The identifying unit 31b identifies an input dataset in which the distance between a vector of the probability of corresponding to each label in the first output data 14 and a vector of the probability of corresponding to each label in the second output data 24 is equal to or larger than a threshold value among the input datasets as the reference dataset 32. The identifying unit 31b inserts a new labeling function 33 newly created for the input dataset identified from the distance between the vector of the probability of corresponding to each label in the first output data 14 and the vector of the probability of corresponding to each label in the second output data 24 into the function data 6.

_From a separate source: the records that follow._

-- ==== Sys2Proof/Machine/Flags.lean ====
section
/-! DEFINITION. The flag processor: zero and negative detection (41_alu.md R117 to R119).

It reads `out` and nothing else (R117). No other unit has a flag output (10_state.md R24). -/

namespace Sys2Proof.Machine

/-- `zr`: 1 iff every bit of `out` is 0, vacuously at width 0 (41_alu.md R118). -/
def zeroFlag (out : Bits) : Bit := out.all fun b => b == false

/-- `ng`: the most significant bit of `out`, 0 at width 0 (41_alu.md R119). -/
def negFlag (out : Bits) : Bit := if 1 ≤ out.length then bitAt out (out.length - 1) else false

/-- The ALU Result of a settled `out`: the triple with its derived flags (41_alu.md R117, R120). -/
def withFlags (out : Bits) : AluOut := { out := out, zr := zeroFlag out, ng := negFlag out }

end Sys2Proof.Machine
end

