-- ==== Sys2Proof/Machine/Dispatch.lean ====
section
/-! DEFINITION. Each operation to its meaning. -/

namespace Sys2Proof.Machine

def exec (i : Instr) (s : State) : Host.Outcome State Fault Refusal :=
  match i with
  -- adders (40_adders.md)
  | .ha => Sys2Proof.Machine.execHa s
  | .fa => Sys2Proof.Machine.execFa s
  | .add => Sys2Proof.Machine.execAdd s
  | .inc => Sys2Proof.Machine.execInc s
  -- ALU (41_alu.md)
  | .alu c => Sys2Proof.Machine.execAlu c s
  -- ALU presets (30_encoding.md R76)
  | .aluZero => Sys2Proof.Machine.execAluZero s
  | .aluOne => Sys2Proof.Machine.execAluOne s
  | .aluNeg1 => Sys2Proof.Machine.execAluNeg1 s
  | .aluX => Sys2Proof.Machine.execAluX s
  | .aluY => Sys2Proof.Machine.execAluY s
  | .aluNotx => Sys2Proof.Machine.execAluNotx s
  | .aluNoty => Sys2Proof.Machine.execAluNoty s
  | .aluNegx => Sys2Proof.Machine.execAluNegx s
  | .aluNegy => Sys2Proof.Machine.execAluNegy s
  | .aluIncx => Sys2Proof.Machine.execAluIncx s
  | .aluIncy => Sys2Proof.Machine.execAluIncy s
  | .aluDecx => Sys2Proof.Machine.execAluDecx s
  | .aluDecy => Sys2Proof.Machine.execAluDecy s
  | .aluAdd => Sys2Proof.Machine.execAluAdd s
  | .aluSubxy => Sys2Proof.Machine.execAluSubxy s
  | .aluSubyx => Sys2Proof.Machine.execAluSubyx s
  | .aluAnd => Sys2Proof.Machine.execAluAnd s
  | .aluOr => Sys2Proof.Machine.execAluOr s

end Sys2Proof.Machine
end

When the identifying unit 31b finds a difference between the result obtained by the first processing unit 10 and the result obtained by the second processing unit 20 for a certain input dataset, it is believed that an appropriate labeling function is not accommodated in the function data 6. Therefore, the identifying unit 31b identifies an input dataset having a difference between the result obtained by the first processing unit 10 and the result obtained by the second processing unit 20 as the reference dataset 32, and accommodates a new labeling function for the reference dataset 32 in the function data 6.
With reference to
First, in step S201, the processing device 1b generates the first output data 14 by the processing of the first processing unit 10. In step S202, the processing device 1b generates the second output data 24 by the processing of the second processing unit 20. The first output data 14 and the second output data 24 are data that associates each input dataset with the probability of corresponding to each label.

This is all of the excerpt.